First example of familial posttransfusion purpura in two PlA1-negative sisters.

Posttransfusion purpura (PTP) (platelet count 5000/microliter) was diagnosed in a female patient (never transfused, gravida IV, para IV) 1 week after transfusion for hysterectomy in 1978. She did not respond to pooled random-donor platelets but recovered following a single plasma exchange. Her platelets were PlA1 negative, and her plasma contained potent anti-PlA1. In 1986, her sister (never transfused, gravida III, para III) developed PTP (platelet counts 5-15,000/microliter) following surgery-associated transfusion. She did not respond to pooled random-donor platelets. Platelet-associated IgG was markedly elevated (5365) molecules/platelet; normal, less than 660); her plasma contained a potent platelet antibody with anti-PlA1 specificity. Her platelets were subsequently shown to be PlA1 negative.

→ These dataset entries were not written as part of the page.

-- ==== Sys2Proof/Machine/Control.lean ====
section
/-!
DEFINITION. The prefix and hint words and group control: majors 0x01 to 0x03 and 0x05 to 0x0A (04 R111 to R122; 05 R141 to
R154), with the events that complete SYSC and TWAIT.
-/
namespace Sys2Proof.Machine

/-! ## HINT, REP, STAGE -/

/-- The run that a HINT opens: gap and give-way of the word of each index (04 R98, R116). -/
def hintRun (o : OpHint) : HintRun :=
  let gap (i : Nat) : Nat := o.gaps.toNat / 4 ^ (7 - i) % 4 * 4 ^ i
  let give (i : Nat) : Nat := o.yields.toNat / 2 ^ (7 - i) % 2 * 2 ^ i
  { index := 0
    gaps := BitVec.ofNat 16 ((List.range 8).foldl (fun n i => n + gap i) 0)
    yields := BitVec.ofNat 8 ((List.range 8).foldl (fun n i => n + give i) 0) }

/-- HINT occupies no issue slot and opens a run over the eight words that follow it (04 R116). -/
def execHint (o : OpHint) (s : State) : Out :=
  wordG (.hint o) [] s (fun s _ =>
    .ended (modMe (fun g => { g.advance (g.pc + 4) with hint := some (hintRun o), blocked := none }) s))

/-- REP takes up its target, at repetition 0 or where ERET resumes it (04 R111, R112, R114). The repetitions follow as
steps of their own. -/
def execRep (o : OpRep) (s : State) : Out :=
  wordG (.rep o) [] s (fun s _ =>
    let w := (encode (.rep o)).toNat
    match groupFetch s (s.me.pc + 4) with
    | .trap code info => .trap s code info
    | .demand st p => .wait (raiseDemand (envOf s s.qid) st p s) (.demand st p)
    | .held => .wait s .held
    | .word t _ =>
      if !repTargetOk t then .trap s tIllegalOpcode w
      else match repBadField o t with
        | some low => .trap s tIllegalField (w + low * 2 ^ 32)
        | none =>
          let k := s.me.repResume.getD 0
          .ended (modMe (fun g =>
            if o.cnt.toNat < k then { g with hint := g.hintNext, repResume := none, blocked := none }.advance (g.pc + 8)
            else { g with rep := some { k := k, op := o, target := t }, hint := g.hintNext, repResume := none
                          blocked := none }) s))

/-- The operand cache after registers are named in order: the last six named are resident (02 R67). -/
def stageCache (named cache : List Nat) : List Nat :=
  let c := named.foldl (fun c n => c.filter (· != n) ++ [n]) cache
  c.drop (c.length - 6)

/-- STAGE makes registers resident in the operand cache and changes no register (02 R67, 05 R143). -/
def execStage (o : OpStage) (s : State) : Out :=
  wordG (.stage o) [.vname o.vd.toNat 0, .vname o.va.toNat 1, .vname o.vb.toNat 2] s (fun s _ =>
    .done (modMe (fun g => { g with cache := stageCache [o.vd.toNat, o.va.toNat, o.vb.toNat] g.cache }) s) .seq)

/-! ## Group control (05 R144 to R150) -/

def execNop (s : State) : Out := wordG .nop [] s (fun s _ => .done s .seq)

/-- EXIT (05 R146). -/
def execExit (s : State) : Out := wordG .exit [] s (fun s _ => .ended (endGroup s.qid (countIssue s.qid s.me s)))

/-- The slots after LEXIT (05 R147). -/
def lexitSlots (g : Group) : List Slot :=
  settleQuads ((List.range 32).map (fun k =>
    if g.guardMask.getLsbD k && g.live k then { g.slot k with st := .exited } else g.slot k))

/-- LEXIT (05 R147). A guard that covers no live slot makes it a NOP. The predicates stay as they are: a bit that is set at a slot which
becomes a helper stays set, so that the helper acts under it (DESIGN CHOICE, log 70: 02 R48 speaks of writes alone). -/
def execLexit (s : State) : Out :=
  wordG .lexit [] s (fun s _ =>
    let g := s.me
    if g.actLive = 0 then .done s .seq
    else if g.covers then .ended (endGroup s.qid (countIssue s.qid s.me s))
    else .done (modMe (fun g => { g with slots := lexitSlots g }) s) .seq)

/-- TRAP retires and then takes trap 0x0E (05 R148, R125). -/
def execTrap (o : OpImm) (s : State) : Out :=
  wordG (.trap o) [] s (fun s _ =>
    let s1 := modMe (fun g => { g with step := g.stepLeft }) (retireWord .seq s)
    .ended (takeTrap s.qid tTrap (o.imm.zeroExtend 64) s1.me.pc s1))

/-- ERET that an armed STEP follows at once: what it asks of the word at TPC is settled before the STEP is taken (04 R114, 05 R130). -/
def steppedReturn (s : State) : Res :=
  let s1 := eretState s
  let g := (settleResume (modMe (fun g => g.retire (eretNext s.me) s.cclk) s1)).me
  .done s1 (.resume g.pc g.loop g.repResume g.barHalf)

/-- ERET (05 R130). -/
def execEret (s : State) : Out :=
  wordG .eret [] s (fun s _ =>
    let g := s.me
    if g.hact || g.dact || g.pact then (if g.step == .armed then steppedReturn s else takeReturn s)
    else .trap s tIllegalOpcode (encode .eret).toNat)

/-- The service number and the arguments of a request block (05 R149). -/
def syscBlock (bs : List Byte) : W64 × List W64 :=
  let w (k : Nat) : W64 := BitVec.ofNat 64 (leNat ((bs.drop (8 * k)).take 8))
  (w 0, (List.range 7).map (fun k => w (k + 1)))

/-- SYSC (05 R149). One call of a group is pending at a time; a second waits (log 17). -/
def execSysc (o : OpDA) (s : State) : Out :=
  wordG (.sysc o) [.ss o.sa.toNat false 1, .sd o.sd.toNat] s (fun s _ =>
    let g := s.me
    if g.sysc.isSome then .wait s .sysc
    else match access s { size := 64, write := false, atomic := false, vector := true } true
        ((g.readS o.sa.toNat).toNat / 64 * 64) with
      | .error r => r
      | .ok (.bytes ps _, s1) =>
        match partsBad s1 ps with
        | some d => .trap s1 tDataErr (accessInfo false false 0 (g.readS o.sa.toNat).toNat d)
        | none =>
          let b := syscBlock (readParts s1 g.vf ps)
          if (Tab.get 0 s1.boot.svccnt g.vf).toNat % 256 ≤ b.1.toNat then .trap s1 tSyscFail (b.1.toNat % 2 ^ 16)
          else
            let h := s1.nextSysc
            .done { modMe (fun g => { g.emptyS o.sd.toNat with
                sysc := some { handle := BitVec.ofNat 64 h, dest := o.sd.toNat, service := b.1, args := b.2 } }) s1 with
              nextSysc := h + 1
              syscs := Tab.set s1.syscs h
                { q := s.qid, gen := g.gen, vf := g.vf, launch := g.launch, s1root := s1.myTeam.s1root, core := coreOf s1.qid
                  service := b.1, args := b.2, gone := false, answer := none } } .seq
      | .ok (_, s1) => .trap s1 tPerm (accessInfo false false 0 (g.readS o.sa.toNat).toNat 4))

/-- The answer of a call lands in its group (05 R149, 17 R404). -/
def landSysc (q : Nat) (v : W64) (s : State) : State :=
  match (groupAt s q).sysc with
  | none => s
  | some y =>
    bumpMemGen (groupAt s q).team
      (unblock q { modGroup q (fun g => { g.writeS y.dest v with
          sysc := none, blocked := if g.blocked = some .sysc then none else g.blocked
          readyAt := if g.blocked = some .sysc then s.cclk else g.readyAt }) s with
        syscs := Tab.del s.syscs y.handle.toNat })

/-- The answers that the service table of 22 R470 admits: an error −1 or −2, or the value the row gives. LOG takes at most 4,096
bytes. -/
def syscAnswerOk (r : SyscRec) (v : W64) : Bool :=
  v == -1 || v == -2 || (match r.service.toNat with
    | 0 => v == r.args.getD 0 0
    | 1 => decide (v.toNat ≤ (r.args.getD 1 0).toNat) && decide ((r.args.getD 1 0).toNat ≤ 4096)
    | 2 | 3 => decide (v.toNat ≤ (r.args.getD 2 0).toNat)
    | 4 => v == 0
    | _ => true)

/-- Every page of a range of n bytes is resolved: its translation reaches memory. -/
def pagesResolved (s : State) (e : Env) (va n : Nat) : Bool :=
  (List.range ((va % 4096 + n + 4095) / 4096)).all (fun i => match resolve s e .read (va / 4096 * 4096 + 4096 * i) with
    | .mem _ _ => true
    | _ => false)

/-- What a service does beside its answer (22 R470): LOG appends bytes of memory to the VF's host log, NETRECV writes the bytes it
received, and PAGEIN answers once every page of its range is resolved. None where memory that the answer speaks of is not reached: that
answer does not come. -/
def syscEffect (e : Env) (r : SyscRec) (v : W64) (bytes : List Byte) (s : State) : Option State :=
  if v == -1 || v == -2 then some s
  else match r.service.toNat with
    | 1 => (engineRead s e (r.args.getD 0 0).toNat v.toNat).toOption.map (fun bs =>
        modVf r.vf (fun f => { f with hostLog := f.hostLog ++ bs }) s)
    | 3 => (engineWrite e (r.args.getD 1 0).toNat (bytes.take v.toNat) s).toOption
    | 4 => if pagesResolved s e (r.args.getD 0 0).toNat (r.args.getD 1 0).toNat then some s else none
    | _ => some s

/-- SYSC_ANSWER (05 R149, 02 R68, 17 R404): a call's answer fills its register. The answer of a group that has ended is
dropped, and that of a group that has stopped for a save is kept by the hub until restore. -/
def execSyscAnswer (handle answer : W64) (bytes : List Byte) (s : State) : Out :=
  event "SYSC_ANSWER"
    (match Tab.find s.syscs handle.toNat with
      | none => none
      | some r =>
        if !syscAnswerOk r answer || r.answer.isSome then none
        else if r.gone then
          some (count r.core evGendrop r.vf 1 { s with syscs := Tab.del s.syscs handle.toNat })
        else match s.groups.find? (fun e => e.2.st != .stopped && (match e.2.sysc with
            | some y => y.handle == handle
            | none => false)) with
          | some (q, _) => (syscEffect (envOf s q) r answer bytes s).map (landSysc q answer)
          | none =>
            let e : Env := { vf := r.vf, s1root := r.s1root, team := 0, core := 1028, priv := r.vf == 0 }
            (syscEffect e r answer bytes s).map (fun s1 =>
              { s1 with syscs := Tab.set s1.syscs handle.toNat { r with answer := some answer } }))

/-- BRK does not retire; its own address is TPC (05 R148). -/
def execBrk (o : OpImm) (s : State) : Out := wordG (.brk o) [] s (fun s _ => .trap s tBrk o.imm.toNat)

/-- TWAIT retires once TIME ≥ S[SA] (05 R150). -/
def tryTwait (o : OpA) (s : State) : Res :=
  if (s.me.readS o.sa.toNat).toNat ≤ s.time.toNat then .done s .seq else .wait s (.twait o)

def execTwait (o : OpA) (s : State) : Out :=
  wordG (.twait o) [.ss o.sa.toNat false 1] s (fun s _ => tryTwait o s)

def execTwaitExpiry (q : Nat) (s : State) : Out :=
  wakeWord "TWAIT_EXPIRY" q s (fun b => match b with
    | .twait o => some (tryTwait o)
    | _ => none)

/-- YIELD retires, and the group leaves the active set (05 R145, 07 R202). -/
def execYield (s : State) : Out :=
  wordG .yield [] s (fun s _ =>
    .done (modMe (fun g => { g with active := false, cache := [], yieldedAt := some s.cclk }) s) .seq)

/-! ## Branches, jumps and calls (05 R151 to R153) -/

/-- Go to a target, as a taken branch (04 R116, R121). -/
def jumpTo (t : W64) (s : State) : Res := .done s (.goto t s.me.loopAfterBranch)

/-- A branch of BR format. -/
def branch (i : Instr) (uses : List Use) (off : BitVec 16) (taken : Group → Bool) (s : State) : Out :=
  wordG i uses s (fun s _ =>
    if taken s.me then jumpTo (s.me.pc + (off.signExtend 64 <<< 2)) s else .done s .seq)

def execBEqz (o : OpBr) (s : State) : Out :=
  branch (.bEqz o) [.ss o.sa.toNat false 1] o.off (fun g => g.readS o.sa.toNat == 0) s
def execBNez (o : OpBr) (s : State) : Out :=
  branch (.bNez o) [.ss o.sa.toNat false 1] o.off (fun g => g.readS o.sa.toNat != 0) s
def execBLtz (o : OpBr) (s : State) : Out :=
  branch (.bLtz o) [.ss o.sa.toNat false 1] o.off (fun g => decide ((g.readS o.sa.toNat).toInt < 0)) s
def execBGez (o : OpBr) (s : State) : Out :=
  branch (.bGez o) [.ss o.sa.toNat false 1] o.off (fun g => decide (0 ≤ (g.readS o.sa.toNat).toInt)) s
def execBGtz (o : OpBr) (s : State) : Out :=
  branch (.bGtz o) [.ss o.sa.toNat false 1] o.off (fun g => decide (0 < (g.readS o.sa.toNat).toInt)) s
def execBLez (o : OpBr) (s : State) : Out :=
  branch (.bLez o) [.ss o.sa.toNat false 1] o.off (fun g => decide ((g.readS o.sa.toNat).toInt ≤ 0)) s

/-- The bits of a predicate at live slots, which alone count (04 R103). -/
def Group.predLive (g : Group) (n : Nat) : W32 := g.readP n &&& g.liveMask

def execBPany (o : OpBrP) (s : State) : Out :=
  branch (.bPany o) [] o.off (fun g => g.predLive o.pa.toNat != 0) s
def execBPnone (o : OpBrP) (s : State) : Out :=
  branch (.bPnone o) [] o.off (fun g => g.predLive o.pa.toNat == 0) s
def execBPall (o : OpBrP) (s : State) : Out :=
  branch (.bPall o) [] o.off (fun g => g.predLive o.pa.toNat == g.liveMask) s
def execBAlways (o : OpBrAlways) (s : State) : Out := branch (.bAlways o) [] o.off (fun _ => true) s

/-- The target of JP format. -/
def jpTarget (pc : W64) (off : BitVec 26) : W64 := pc + (off.signExtend 64 <<< 2)

def execJ (o : OpJ) (s : State) : Out := wordG (.j o) [] s (fun s _ => jumpTo (jpTarget s.me.pc o.off) s)

def execCall (o : OpJ) (s : State) : Out :=
  wordG (.call o) [.sd 63] s (fun s _ => jumpTo (jpTarget s.me.pc o.off) (putS 63 (s.me.pc + 4) s))

/-- S[SA] with bits [1:0] cleared (R152). -/
def jrTarget (v : W64) : W64 := v &&& ~~~(3 : W64)

def execJr (o : OpJr) (s : State) : Out :=
  wordG (.jr o) [.ss o.sa.toNat o.ta 1] s (fun s _ => jumpTo (jrTarget (s.me.readS o.sa.toNat)) s)

def execCallr (o : OpJr) (s : State) : Out :=
  wordG (.callr o) [.ss o.sa.toNat o.ta 1, .sd 63] s (fun s _ =>
    jumpTo (jrTarget (s.me.readS o.sa.toNat)) (putS 63 (s.me.pc + 4) s))

/-- LOOP pins its body and runs it S[CNT] times (04 R119 to R121, 05 R154). -/
def execLoop (o : OpLoop) (s : State) : Out :=
  let n := o.len.toNat + 1
  match check4 s (encode (.loop o)) with
  | some f =>
    wordG (.loop o) [] s (fun s _ => match f with
      | .trap code info => .trap s code info
      | .demand st p => .wait (raiseDemand (envOf s s.qid) st p s) (.demand st p)
      | .held => .wait s .held
      | .word _ _ => .done s .seq)
  | none =>
    wordG (.loop o) [.ss o.cnt.toNat false 1] s (fun s _ =>
      let g := s.me
      let cnt := g.readS o.cnt.toNat
      match loopWords s (envOf s s.qid) g.failPages (g.pc + 4) n with
      | .error _ => .done s .seq
      | .ok ws =>
        if cnt = 0 then .done s (.goto (g.pc + BitVec.ofNat 64 (4 * (n + 1))) none)
        else
          let l : PinnedLoop :=
            { addr := g.pc, body := ws, remaining := cnt, suspended := false, refetch := false, unread := false }
          .done s (.goto (g.pc + 4) (some l)))

end Sys2Proof.Machine
end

The platelet count did not rise above 30,000 per microliter, despite 3 days of high-dose methylprednisolone sodium succinate and 2 weeks of prednisone (80 mg/day). Later, her platelet count increased and remained normal after steroids were discontinued. The two sisters proved to be HLA-identical, and each possessed one haplotype carrying the DR3 marker, which has been implicated as a risk factor in neonatal alloimmune thrombocytopenia associated with anti-PlA1.